I read it in the basement of the Berkeley Public Library.
It's always telling me about responsibility. Businessmen are serious. Movie
producers are serious. Everybody's serious but me.
It occurs to me that I am America.
I am talking to myself again.

Asia is rising against me.
I haven't got a chinaman's chance.
I'd better consider my national resources.
My national resources consist of two joints of marijuana millions of genitals
an unpublishable private literature that goes 1400 miles and hour and
twentyfivethousand mental institutions.
I say nothing about my prisons nor the millions of underpriviliged who live in
my flowerpots under the light of five hundred suns.
I have abolished the whorehouses of France, Tangiers is the next to go.
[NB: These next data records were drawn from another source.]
-- ==== Sys2Proof/Tests/Slice0.lean ====
section
/-! SUPPORT. The model's own tests: ill-formed terms are refused, words written out from 30_encoding.md R81 decode to
their operations, a few single steps from 95_test_vectors.md, and for each statement with hypotheses a concrete state
and operands that meet them. -/

open Sys2Proof Sys2Proof.Machine

namespace Sys2Proof.Tests

/-- The register an outcome leaves, the value 0 where there is no next state. -/
def regAfter (r : Result) (q : Reg) : Word :=
  match r with
  | .next t => reg t q
  | _ => 0#32

/-- The trace an outcome leaves. -/
def traceAfter (r : Result) : List Event :=
  match r with
  | .next t => t.trace
  | _ => []

/-- The level an outcome leaves. -/
def irqAfter (r : Result) : Option Bool :=
  match r with
  | .next t => some t.irq
  | _ => none

/-- The answer an outcome leaves. -/
def answerAfter (r : Result) : Answer :=
  match r with
  | .next t => t.answer
  | _ => .nothing

/-- The reason an outcome refuses for. -/
def refusalOf (r : Result) : Option Refusal :=
  match r with
  | .refused e => some e
  | _ => none

/-- S0 of 95_test_vectors.md with an empty trace. -/
def s0 : State := { State.reset with trace := [] }

/-- A state with one register changed. -/
def with1 (q : Reg) (v : Word) : State := setReg s0 q v

/-- A state with LINIER and UARTSR changed. -/
def withLine (ier usr : Word) : State := setReg (setReg s0 .linier ier) .uartsr usr

/-- A state with one pending call. -/
def called (s : State) (w d : Word) : State := { s with calls := [⟨w, d, none⟩] }

/-- A state in a reset phase. -/
def inPhase (ph : ResetPhase) (s : State) : State := { s with phase := ph }

/-- The reset phase an outcome leaves. -/
def phaseOf (r : Result) : Option ResetPhase :=
  match r with
  | .next t => some t.phase
  | _ => none

/-! ## Well-formedness: an ill-formed term for each check -/

/-- A two-byte value in a one-byte write (R81, vector 13.4). -/
theorem test_write_data_above_size_is_ill_formed : Instr.wellFormed (.wrUartsr .one 0#2 0x102#32) = false := by decide

/-- A one-byte value of all ones is within its size. -/
theorem test_write_data_within_size_is_well_formed : Instr.wellFormed (.wrUartsr .one 0#2 0xFF#32) = true := by decide

/-- 0x050 to 0x053 is DMARXE, not invalid (R63, vector 7.7). -/
theorem test_invalid_read_of_a_register_is_ill_formed : Instr.wellFormed (.rdInvalid .one 0x053#12) = false := by decide

/-- The same for a write; its data fits. -/
theorem test_invalid_write_of_a_register_is_ill_formed : Instr.wellFormed (.wrInvalid .four 0x053#12 0x1#32) = false := by
  decide

/-- An invalid write with data above its size. -/
theorem test_invalid_write_data_above_size_is_ill_formed :
    Instr.wellFormed (.wrInvalid .three 0x054#12 0x01000000#32) = false := by decide

/-- The first invalid offset. -/
theorem test_first_invalid_offset_is_well_formed :
    Instr.wellFormed (.rdInvalid .one 0x054#12) = true ∧ Instr.wellFormed (.wrInvalid .four 0xFFF#12 0xFFFFFFFF#32) = true := by
  decide

/-! ## Decoding: W = K[31:29], 0[28:26], Z[25:24] = size - 1, 0[23:12], A[11:0] (R81), one word for each constructor -/

/-- Bus reads, K = 0: the size in Z, the offset 4 * index + lane in A (R81, R83, R86). -/
theorem test_decode_reads_a :
    decode 0x03000000#32 0x0#32 = .ok (.rdLincr1 .four 0#2) ∧
    decode 0x00000004#32 0x0#32 = .ok (.rdLinier .one 0#2) ∧
    decode 0x01000009#32 0x0#32 = .ok (.rdLinsr .two 1#2) ∧
    decode 0x0200000D#32 0x0#32 = .ok (.rdLinesr .three 1#2) ∧
    decode 0x03000012#32 0x0#32 = .ok (.rdUartcr .four 2#2) ∧
    decode 0x00000016#32 0x0#32 = .ok (.rdUartsr .one 2#2) ∧
    decode 0x0100001B#32 0x0#32 = .ok (.rdLintcsr .two 3#2) := by
  decide

/-- Bus reads, K = 0: the size in Z, the offset 4 * index + lane in A (R81, R83, R86). -/
theorem test_decode_reads_b :
    decode 0x0200001F#32 0x0#32 = .ok (.rdLinocr .three 3#2) ∧
    decode 0x03000020#32 0x0#32 = .ok (.rdLintocr .four 0#2) ∧
    decode 0x00000024#32 0x0#32 = .ok (.rdLinfbrr .one 0#2) ∧
    decode 0x01000029#32 0x0#32 = .ok (.rdLinibrr .two 1#2) ∧
    decode 0x0200002D#32 0x0#32 = .ok (.rdLincfr .three 1#2) ∧
    decode 0x03000032#32 0x0#32 = .ok (.rdLincr2 .four 2#2) ∧
    decode 0x00000036#32 0x0#32 = .ok (.rdBidr .one 2#2) := by
  decide

/-- Bus reads, K = 0: the size in Z, the offset 4 * index + lane in A (R81, R83, R86). -/
theorem test_decode_reads_c :
    decode 0x0100003B#32 0x0#32 = .ok (.rdBdrl .two 3#2) ∧
    decode 0x0200003F#32 0x0#32 = .ok (.rdBdrm .three 3#2) ∧
    decode 0x03000040#32 0x0#32 = .ok (.rdGcr .four 0#2) ∧
    decode 0x00000044#32 0x0#32 = .ok (.rdUartpto .one 0#2) ∧
    decode 0x01000049#32 0x0#32 = .ok (.rdUartcto .two 1#2) ∧
    decode 0x0200004D#32 0x0#32 = .ok (.rdDmatxe .three 1#2) ∧
    decode 0x03000052#32 0x0#32 = .ok (.rdDmarxe .four 2#2) := by
  decide

/-- Bus writes, K = 1, with data that fits the size (R81, R83, R86). -/
theorem test_decode_writes_a :
    decode 0x20000000#32 0x89#32 = .ok (.wrLincr1 .one 0#2 0x89#32) ∧
    decode 0x21000004#32 0xA1B2#32 = .ok (.wrLinier .two 0#2 0xA1B2#32) ∧
    decode 0x22000008#32 0xC0FFEE#32 = .ok (.wrLinsr .three 0#2 0xC0FFEE#32) ∧
    decode 0x2300000F#32 0xDEADBEEF#32 = .ok (.wrLinesr .four 3#2 0xDEADBEEF#32) ∧
    decode 0x20000013#32 0x89#32 = .ok (.wrUartcr .one 3#2 0x89#32) ∧
    decode 0x21000017#32 0xA1B2#32 = .ok (.wrUartsr .two 3#2 0xA1B2#32) ∧
    decode 0x22000019#32 0xC0FFEE#32 = .ok (.wrLintcsr .three 1#2 0xC0FFEE#32) := by
  decide

/-- Bus writes, K = 1, with data that fits the size (R81, R83, R86). -/
theorem test_decode_writes_b :
    decode 0x2300001D#32 0xDEADBEEF#32 = .ok (.wrLinocr .four 1#2 0xDEADBEEF#32) ∧
    decode 0x20000021#32 0x89#32 = .ok (.wrLintocr .one 1#2 0x89#32) ∧
    decode 0x21000026#32 0xA1B2#32 = .ok (.wrLinfbrr .two 2#2 0xA1B2#32) ∧
    decode 0x2200002A#32 0xC0FFEE#32 = .ok (.wrLinibrr .three 2#2 0xC0FFEE#32) ∧
    decode 0x2300002E#32 0xDEADBEEF#32 = .ok (.wrLincfr .four 2#2 0xDEADBEEF#32) ∧
    decode 0x20000030#32 0x89#32 = .ok (.wrLincr2 .one 0#2 0x89#32) ∧
    decode 0x21000034#32 0xA1B2#32 = .ok (.wrBidr .two 0#2 0xA1B2#32) := by
  decide

/-- Bus writes, K = 1, with data that fits the size (R81, R83, R86). -/
theorem test_decode_writes_c :
    decode 0x22000038#32 0xC0FFEE#32 = .ok (.wrBdrl .three 0#2 0xC0FFEE#32) ∧
    decode 0x2300003F#32 0xDEADBEEF#32 = .ok (.wrBdrm .four 3#2 0xDEADBEEF#32) ∧
    decode 0x20000043#32 0x89#32 = .ok (.wrGcr .one 3#2 0x89#32) ∧
    decode 0x21000047#32 0xA1B2#32 = .ok (.wrUartpto .two 3#2 0xA1B2#32) ∧
    decode 0x22000049#32 0xC0FFEE#32 = .ok (.wrUartcto .three 1#2 0xC0FFEE#32) ∧
    decode 0x2300004D#32 0xDEADBEEF#32 = .ok (.wrDmatxe .four 1#2 0xDEADBEEF#32) ∧
    decode 0x20000051#32 0x89#32 = .ok (.wrDmarxe .one 1#2 0x89#32) := by
  decide

/-- Offsets above the registers, and the kinds 2 to 7 (R85, vectors 13.2, 13.9, 13.11, 13.12). -/
theorem test_decode_invalid_and_control :
    decode 0x02000FFC#32 0x0#32 = .ok (.rdInvalid .three 0xFFC#12) ∧
    decode 0x23000054#32 0x1#32 = .ok (.wrInvalid .four 0x054#12 0x1#32) ∧
    decode 0x40000000#32 0x0#32 = .ok .gate ∧
    decode 0x60000000#32 0xFF#32 = .ok (.rx 0xFF#8) ∧
    decode 0x80000000#32 0x0#32 = .ok .rstEnter ∧
    decode 0xA0000000#32 0x0#32 = .ok .rstHold ∧
    decode 0xC0000000#32 0x0#32 = .ok .rstExit ∧
    decode 0xE0000000#32 0x0#32 = .ok .postload := by
  decide

/-- Where the registers end: 0x053 is DMARXE, 0x054 is invalid (R63). -/
theorem test_decode_at_the_last_register :
    decode 0x00000053#32 0x0#32 = .ok (.rdDmarxe .one 3#2) ∧
    decode 0x00000054#32 0x0#32 = .ok (.rdInvalid .one 0x054#12) ∧
    decode 0x20000053#32 0xFF#32 = .ok (.wrDmarxe .one 3#2 0xFF#32) ∧
    decode 0x20000054#32 0xFF#32 = .ok (.wrInvalid .one 0x054#12 0xFF#32) := by
  decide

/-- The refusals, vectors 13.4 to 13.8 and 13.10. -/
theorem test_decode_refusals :
    decode 0x20000014#32 0x102#32 = .error .dataAboveSize ∧
    decode 0x00001000#32 0x0#32 = .error .reservedField ∧
    decode 0x04000000#32 0x0#32 = .error .reservedField ∧
    decode 0x40000001#32 0x0#32 = .error .operandField ∧
    decode 0x60000000#32 0x100#32 = .error .deliveryAboveByte ∧
    decode 0x03000000#32 0x1#32 = .error .readWithData ∧
    decode 0x40000000#32 0x1#32 = .error .controlWithData := by
  decide

/-- The table's numbering: W in bits 31..0, D in bits 63..32; bits above the given count are 0. -/
theorem test_decode_table_word :
    decodeTableWord 64 0x0000FFFF21000016 = some (.wrUartsr .two 2#2 0xFFFF#32) ∧
    decodeTableWord 32 0x0000FFFF21000016 = some (.wrUartsr .two 2#2 0x0#32) ∧
    decodeTableWord 64 0x100000000003000000 = some (.rdLincr1 .four 0#2) ∧
    decodeTableWord 64 0x0000000103000000 = none := by
  decide

/-! ## One step each, from 95_test_vectors.md; S0 is the state after a complete reset -/

/-- Vector 1.1. -/
theorem test_wr_lincr1_masks_and_sets_init_flag :
    regAfter (exec (.wrLincr1 .four 0#2 0xFFFFFFFF#32) s0) .lincr1 = 0x0001DF27#32 ∧
    regAfter (exec (.wrLincr1 .four 0#2 0xFFFFFFFF#32) s0) .linsr = 0x00001040#32 := by decide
My ambition is to be President despite the fact that I'm a Catholic.

America how can I write a holy litany in your silly mood?
I will continue like Henry Ford my strophes are as individual as his
automobiles more so they're all different sexes
America I will sell you strophes $2500 apiece $500 down on your old strophe
America free Tom Mooney
America save the Spanish Loyalists
America Sacco & Vanzetti must not die
America I am the Scottsboro boys.
America when I was seven momma took me to Communist Cell meetings they
sold us garbanzos a handful per ticket a ticket costs a nickel and the
speeches were free everybody was angelic and sentimental about the
workers it was all so sincere you have no idea what a good thing the party
was in 1835 Scott Nearing was a grand old man a real mensch Mother
Bloor made me cry I once saw Israel Amter plain. Everybody must have been a spy.
America you don're really want to go to war.
America it's them bad Russians.
Them Russians them Russians and them Chinamen. And them Russians.
The Russia wants to eat us alive. The Russia's power mad. She wants to take
our cars from out our garages.
Her wants to grab Chicago. Her needs a Red Reader's Digest. her wants our
auto plants in Siberia. Him big bureaucracy running our fillingstations.
That no good. Ugh. Him makes Indians learn read. Him need big black niggers.
Hah. Her make us all work sixteen hours a day. Help.
America this is quite serious.
America this is the impression I get from looking in the television set.
America is this correct?
I'd better get right down to the job.
It's true I don't want to join the Army or turn lathes in precision parts
factories, I'm nearsighted and psychopathic anyway.
America I'm putting my queer shoulder to the wheel.